Why I'm Taking Apps Global: What Living in Australia and Spain Taught Me
Table of Contents
I’m a data engineer. I’ve never shipped a consumer app.
So why am I building one for overseas markets?
The honest answer started a few years ago, living in Melbourne, watching people around me pay premium prices for software tools that had mediocre Chinese alternatives — or no alternatives at all.
What Living Abroad Actually Teaches You #
I’ve lived in both Australia and Spain. Not as a tourist — actually living there, using local apps, watching what people around me paid for, and noticing what was missing.
A few patterns kept showing up:
The gap isn’t about quality — it’s about distribution. Chinese developers build genuinely good tools. But they’re invisible to Western users. The App Store discovery problem is real, and most Chinese indie developers have no idea how to solve it for overseas markets.
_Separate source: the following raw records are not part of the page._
/-- The engine captures the source bytes (R385), for a peer behind a network port too (log entry 57): LDONE advances, and the bytes leave for their destination. -/
def qpLocal (s : State) (die qp n : Nat) : Out :=
  match (s.qpList die qp)[n]? with
  | none => .next s
  | some e =>
    if !e.started || e.localDone || e.token.isSome || 2 ≤ qOp e.words || s.ckpt.busy then .next s
    else
      let q := s.qpInfo die qp
      let ldone := ctrOf (word e.words 6) 0 8
      let ag : Agent := { master := .coll die, asid := e.asid, vmid := e.vmid }
      let who : Waiter := .qp die qp e.id
      match eThen (s.engineTab ag die (s.qpOffs die qp ++ hcOffs ldone) who) fun s => s.engine ag (qSrc e.words) (qLen e.words) .read who with
      | (_, .reg) => .fault .deviceRegister
      | (s, .held t) => .next (s.onQp die qp e.id fun e => { e with token := t })
      | (s, .ok ps) =>
        let data := s.readAll ps
        let s := (s.onQp die qp e.id fun e => { e with localDone := true, peer := q.peer }).bump die e.asid ldone
        let src := (die, qp, e.id)
        .next (if q.peer = 0 then
            { s with transfers := s.transfers ++
              [{ words := e.words, data := data, ddie := q.ddie, asid := e.asid, rasid := q.rasid, vmid := q.vmid, src := some src }] }
          else { s with sends := s.sends ++ [.transfer q.peer e.words data src] })

/-- QP_LOCAL_COMPLETE. -/
def execQpLocalComplete (die qp n : Nat) (s : State) : Out := qpLocal s die qp n

/-- Position of the `n`-th transfer of an operation bound for a die. -/
def State.transferAt (s : State) (die op n : Nat) : Option Transfer :=
  (s.transfers.filter fun t => t.ddie == die && qOp t.words == op)[n]?

/-- Drop one transfer. -/
def State.dropTransfer (s : State) (t : Transfer) : State := { s with transfers := s.transfers.erase t }

/-- The acknowledgement of a transfer's entry may return. -/
def State.ackSource (s : State) (src : Option (Nat × Nat × Nat)) : State :=
  match src with
  | some (die, qp, id) => s.onQp die qp id fun e => { e with written := true }
  | none => s

/-- A transfer waits on a token. -/
def State.holdTransfer (s : State) (t : Transfer) (k : Option Nat) : State :=
  { s with transfers := s.transfers.map fun u => if u == t then { u with token := k } else u }

/-- The lines of a WRITE are written at their home slices, then RDONE advances (R385). -/
def qpWrite (s : State) (die n : Nat) : Out :=
  match s.transferAt die 0 n with
  | none => .next s
  | some t =>
    if t.token.isSome || s.ckpt.busy then .next s
    else
      let ag : Agent := { master := .coll die, asid := t.rasid, vmid := t.vmid }
      match eThen (s.engineTab ag die (hcOffs (qRdone t.words)) (.coll die)) fun s =>
          s.engine ag (qDst t.words) (qLen t.words) .write (.coll die) with
      | (_, .reg) => .fault .deviceRegister
      | (s, .held k) => .next (s.holdTransfer t k)
      | (s, .ok ps) => .next ((((s.writeAll ps t.data).bump die t.asid (qRdone t.words)).dropTransfer t).ackSource t.src)

/-- QP_REMOTE_WRITE. -/
def execQpRemoteWrite (die n : Nat) (s : State) : Out := qpWrite s die n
Local users have different tolerance for friction. Australian and European users will pay for software that respects their time. They expect clear pricing, privacy-conscious design, and support that responds in their timezone. These aren’t hard requirements — they’re just ignored by most developers building for overseas markets from the inside.
AI search is creating a new discovery channel. This is the part most developers are still missing. In 2026, a growing share of app discovery starts with a question to ChatGPT or Perplexity — not the App Store search bar. “What’s the best app for X?” is now an AI query. The apps that show up in those answers aren’t necessarily the most downloaded. They’re the ones with the most trustworthy, well-structured content around them.
Why I’m Doing This Without Experience #
The obvious question: if you’ve never shipped an app for overseas users, what makes you qualified to write about it?
The same reason anyone documents a process publicly — I’m going to learn it, and the learning is more useful shared than kept private.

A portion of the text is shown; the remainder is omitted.